__Assigned task__. Copy out, word for word, the lines from the start of the data below through the line containing "b).endSeen = c.endSeen := rfl", and no others.

(Dataset entries)
@[simp] theorem Core.setK_before (c : Core) (d : Fin 8) (b : Bool) : (c.setK d b).before = c.before := rfl
@[simp] theorem Core.setK_pc (c : Core) (d : Fin 8) (b : Bool) : (c.setK d b).pc = c.pc := rfl
@[simp] theorem Core.setK_target (c : Core) (d : Fin 8) (b : Bool) : (c.setK d b).target = c.target := rfl
@[simp] theorem Core.setK_endSeen (c : Core) (d : Fin 8) (b : Bool) : (c.setK d b).endSeen = c.endSeen := rfl
@[simp] theorem Core.setK_brkSeen (c : Core) (d : Fin 8) (b : Bool) : (c.setK d b).brkSeen = c.brkSeen := rfl
@[simp] theorem Core.setK_fstat (c : Core) (d : Fin 8) (b : Bool) : (c.setK d b).fstat = c.fstat := rfl
@[simp] theorem Core.setK_table (c : Core) (d : Fin 8) (b : Bool) : (c.setK d b).table = c.table := rfl
@[simp] theorem Core.setK_task (c : Core) (d : Fin 8) (b : Bool) : (c.setK d b).task = c.task := rfl
@[simp] theorem Core.setK_serials (c : Core) (d : Fin 8) (b : Bool) : (c.setK d b).serials = c.serials := rfl
@[simp] theorem Core.setK_positions (c : Core) (d : Fin 8) (b : Bool) : (c.setK d b).positions = c.positions := rfl
@[simp] theorem Core.setK_bundlePos (c : Core) (d : Fin 8) (b : Bool) : (c.setK d b).bundlePos = c.bundlePos := rfl
@[simp] theorem Core.setK_taskCount (c : Core) (d : Fin 8) (b : Bool) : (c.setK d b).taskCount = c.taskCount := rfl
@[simp] theorem Core.setK_spcred (c : Core) (d : Fin 8) (b : Bool) : (c.setK d b).spcred = c.spcred := rfl
@[simp] theorem Core.setK_ackcfg (c : Core) (d : Fin 8) (b : Bool) : (c.setK d b).ackcfg = c.ackcfg := rfl
@[simp] theorem Core.setK_bufacl (c : Core) (d : Fin 8) (b : Bool) : (c.setK d b).bufacl = c.bufacl := rfl
@[simp] theorem Core.setK_jobattr (c : Core) (d : Fin 8) (b : Bool) : (c.setK d b).jobattr = c.jobattr := rfl
@[simp] theorem Core.setK_jobBudget (c : Core) (d : Fin 8) (b : Bool) : (c.setK d b).jobBudget = c.jobBudget := rfl
@[simp] theorem Core.setK_mapgen (c : Core) (d : Fin 8) (b : Bool) : (c.setK d b).mapgen = c.mapgen := rfl
@[simp] theorem Core.setK_cycles (c : Core) (d : Fin 8) (b : Bool) : (c.setK d b).cycles = c.cycles := rfl
@[simp] theorem Core.setK_seqctr (c : Core) (d : Fin 8) (b : Bool) : (c.setK d b).seqctr = c.seqctr := rfl
@[simp] theorem Core.setK_seqBlocks (c : Core) (d : Fin 8) (b : Bool) : (c.setK d b).seqBlocks = c.seqBlocks := rfl
@[simp] theorem Core.setK_chans (c : Core) (d : Fin 8) (b : Bool) : (c.setK d b).chans = c.chans := rfl
@[simp] theorem Core.setK_written (c : Core) (d : Fin 8) (b : Bool) : (c.setK d b).written = c.written := rfl
@[simp] theorem Core.setK_posts (c : Core) (d : Fin 8) (b : Bool) : (c.setK d b).posts = c.posts := rfl
@[simp] theorem Core.setK_lastChan (c : Core) (d : Fin 8) (b : Bool) : (c.setK d b).lastChan = c.lastChan := rfl
@[simp] theorem Core.setK_rings (c : Core) (d : Fin 8) (b : Bool) : (c.setK d b).rings = c.rings := rfl
@[simp] theorem Core.setK_loc (c : Core) (d : Fin 8) (b : Bool) : (c.setK d b).loc = c.loc := rfl
@[simp] theorem Core.setK_reqs (c : Core) (d : Fin 8) (b : Bool) : (c.setK d b).reqs = c.reqs := rfl
@[simp] theorem Core.setK_cmds (c : Core) (d : Fin 8) (b : Bool) : (c.setK d b).cmds = c.cmds := rfl
@[simp] theorem Core.setK_holds (c : Core) (d : Fin 8) (b : Bool) : (c.setK d b).holds = c.holds := rfl
@[simp] theorem Core.setK_outbox (c : Core) (d : Fin 8) (b : Bool) : (c.setK d b).outbox = c.outbox := rfl
@[simp] theorem Core.setK_readFrom (c : Core) (d : Fin 8) (b : Bool) : (c.setK d b).readFrom = c.readFrom := rfl
@[simp] theorem Core.setK_mxq (c : Core) (d : Fin 8) (b : Bool) : (c.setK d b).mxq = c.mxq := rfl
@[simp] theorem Core.setK_mxRetired (c : Core) (d : Fin 8) (b : Bool) : (c.setK d b).mxRetired = c.mxRetired := rfl
@[simp] theorem Core.setK_weight (c : Core) (d : Fin 8) (b : Bool) : (c.setK d b).weight = c.weight := rfl
@[simp] theorem Core.setK_fault (c : Core) (d : Fin 8) (b : Bool) : (c.setK d b).fault = c.fault := rfl
@[simp] theorem Core.setK_dbg (c : Core) (d : Fin 8) (b : Bool) : (c.setK d b).dbg = c.dbg := rfl
@[simp] theorem Core.setK_late (c : Core) (d : Fin 8) (b : Bool) : (c.setK d b).late = c.late := rfl
@[simp] theorem Core.setK_stalled (c : Core) (d : Fin 8) (b : Bool) : (c.setK d b).stalled = c.stalled := rfl
@[simp] theorem Core.setK_collUses (c : Core) (d : Fin 8) (b : Bool) : (c.setK d b).collUses = c.collUses := rfl
@[simp] theorem Core.setK_tlb (c : Core) (d : Fin 8) (b : Bool) : (c.setK d b).tlb = c.tlb := rfl
@[simp] theorem Core.setK_gang (c : Core) (d : Fin 8) (b : Bool) : (c.setK d b).gang = c.gang := rfl
@[simp] theorem Core.setK_rank (c : Core) (d : Fin 8) (b : Bool) : (c.setK d b).rank = c.rank := rfl
@[simp] theorem Core.setK_life (c : Core) (d : Fin 8) (b : Bool) : (c.setK d b).life = c.life := rfl
@[simp] theorem Core.setK_throttled (c : Core) (d : Fin 8) (b : Bool) : (c.setK d b).throttled = c.throttled := rfl

@[simp] theorem Core.putV_before (c : Core) (d : Fin 32) (v : Vec) : (c.putV d v).before = c.before := rfl
@[simp] theorem Core.putV_pc (c : Core) (d : Fin 32) (v : Vec) : (c.putV d v).pc = c.pc := rfl
@[simp] theorem Core.putV_target (c : Core) (d : Fin 32) (v : Vec) : (c.putV d v).target = c.target := rfl
@[simp] theorem Core.putV_endSeen (c : Core) (d : Fin 32) (v : Vec) : (c.putV d v).endSeen = c.endSeen := rfl
@[simp] theorem Core.putV_brkSeen (c : Core) (d : Fin 32) (v : Vec) : (c.putV d v).brkSeen = c.brkSeen := rfl
@[simp] theorem Core.putV_fstat (c : Core) (d : Fin 32) (v : Vec) : (c.putV d v).fstat = c.fstat := rfl
@[simp] theorem Core.putV_table (c : Core) (d : Fin 32) (v : Vec) : (c.putV d v).table = c.table := rfl
@[simp] theorem Core.putV_task (c : Core) (d : Fin 32) (v : Vec) : (c.putV d v).task = c.task := rfl
@[simp] theorem Core.putV_serials (c : Core) (d : Fin 32) (v : Vec) : (c.putV d v).serials = c.serials := rfl
@[simp] theorem Core.putV_positions (c : Core) (d : Fin 32) (v : Vec) : (c.putV d v).positions = c.positions := rfl
@[simp] theorem Core.putV_bundlePos (c : Core) (d : Fin 32) (v : Vec) : (c.putV d v).bundlePos = c.bundlePos := rfl
@[simp] theorem Core.putV_taskCount (c : Core) (d : Fin 32) (v : Vec) : (c.putV d v).taskCount = c.taskCount := rfl
@[simp] theorem Core.putV_spcred (c : Core) (d : Fin 32) (v : Vec) : (c.putV d v).spcred = c.spcred := rfl
@[simp] theorem Core.putV_ackcfg (c : Core) (d : Fin 32) (v : Vec) : (c.putV d v).ackcfg = c.ackcfg := rfl
@[simp] theorem Core.putV_bufacl (c : Core) (d : Fin 32) (v : Vec) : (c.putV d v).bufacl = c.bufacl := rfl
@[simp] theorem Core.putV_jobattr (c : Core) (d : Fin 32) (v : Vec) : (c.putV d v).jobattr = c.jobattr := rfl
@[simp] theorem Core.putV_jobBudget (c : Core) (d : Fin 32) (v : Vec) : (c.putV d v).jobBudget = c.jobBudget := rfl
@[simp] theorem Core.putV_mapgen (c : Core) (d : Fin 32) (v : Vec) : (c.putV d v).mapgen = c.mapgen := rfl
@[simp] theorem Core.putV_cycles (c : Core) (d : Fin 32) (v : Vec) : (c.putV d v).cycles = c.cycles := rfl
@[simp] theorem Core.putV_seqctr (c : Core) (d : Fin 32) (v : Vec) : (c.putV d v).seqctr = c.seqctr := rfl
@[simp] theorem Core.putV_seqBlocks (c : Core) (d : Fin 32) (v : Vec) : (c.putV d v).seqBlocks = c.seqBlocks := rfl
@[simp] theorem Core.putV_chans (c : Core) (d : Fin 32) (v : Vec) : (c.putV d v).chans = c.chans := rfl
@[simp] theorem Core.putV_written (c : Core) (d : Fin 32) (v : Vec) : (c.putV d v).written = c.written := rfl
@[simp] theorem Core.putV_posts (c : Core) (d : Fin 32) (v : Vec) : (c.putV d v).posts = c.posts := rfl
@[simp] theorem Core.putV_lastChan (c : Core) (d : Fin 32) (v : Vec) : (c.putV d v).lastChan = c.lastChan := rfl
@[simp] theorem Core.putV_rings (c : Core) (d : Fin 32) (v : Vec) : (c.putV d v).rings = c.rings := rfl
@[simp] theorem Core.putV_loc (c : Core) (d : Fin 32) (v : Vec) : (c.putV d v).loc = c.loc := rfl
@[simp] theorem Core.putV_reqs (c : Core) (d : Fin 32) (v : Vec) : (c.putV d v).reqs = c.reqs := rfl
@[simp] theorem Core.putV_cmds (c : Core) (d : Fin 32) (v : Vec) : (c.putV d v).cmds = c.cmds := rfl
@[simp] theorem Core.putV_holds (c : Core) (d : Fin 32) (v : Vec) : (c.putV d v).holds = c.holds := rfl
@[simp] theorem Core.putV_outbox (c : Core) (d : Fin 32) (v : Vec) : (c.putV d v).outbox = c.outbox := rfl
@[simp] theorem Core.putV_readFrom (c : Core) (d : Fin 32) (v : Vec) : (c.putV d v).readFrom = c.readFrom := rfl
@[simp] theorem Core.putV_mxq (c : Core) (d : Fin 32) (v : Vec) : (c.putV d v).mxq = c.mxq := rfl
@[simp] theorem Core.putV_mxRetired (c : Core) (d : Fin 32) (v : Vec) : (c.putV d v).mxRetired = c.mxRetired := rfl
@[simp] theorem Core.putV_weight (c : Core) (d : Fin 32) (v : Vec) : (c.putV d v).weight = c.weight := rfl
@[simp] theorem Core.putV_fault (c : Core) (d : Fin 32) (v : Vec) : (c.putV d v).fault = c.fault := rfl
@[simp] theorem Core.putV_dbg (c : Core) (d : Fin 32) (v : Vec) : (c.putV d v).dbg = c.dbg := rfl
@[simp] theorem Core.putV_late (c : Core) (d : Fin 32) (v : Vec) : (c.putV d v).late = c.late := rfl
@[simp] theorem Core.putV_stalled (c : Core) (d : Fin 32) (v : Vec) : (c.putV d v).stalled = c.stalled := rfl
@[simp] theorem Core.putV_collUses (c : Core) (d : Fin 32) (v : Vec) : (c.putV d v).collUses = c.collUses := rfl
@[simp] theorem Core.putV_tlb (c : Core) (d : Fin 32) (v : Vec) : (c.putV d v).tlb = c.tlb := rfl
@[simp] theorem Core.putV_gang (c : Core) (d : Fin 32) (v : Vec) : (c.putV d v).gang = c.gang := rfl
@[simp] theorem Core.putV_rank (c : Core) (d : Fin 32) (v : Vec) : (c.putV d v).rank = c.rank := rfl
@[simp] theorem Core.putV_life (c : Core) (d : Fin 32) (v : Vec) : (c.putV d v).life = c.life := rfl
@[simp] theorem Core.putV_throttled (c : Core) (d : Fin 32) (v : Vec) : (c.putV d v).throttled = c.throttled := rfl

__Answer space__.
@[simp] theorem Core.setK_before (c : Core) (d : Fin 8) (b : Bool) : (c.setK d b).before = c.before := rfl
@[simp] theorem Core.setK_pc (c : Core) (d : Fin 8) (b : Bool) : (c.setK d b).pc = c.pc := rfl
@[simp] theorem Core.setK_target (c : Core) (d : Fin 8) (b : Bool) : (c.setK d b).target = c.target := rfl
@[simp] theorem Core.setK_endSeen (c : Core) (d : Fin 8) (b : Bool) : (c.setK d b).endSeen = c.endSeen := rfl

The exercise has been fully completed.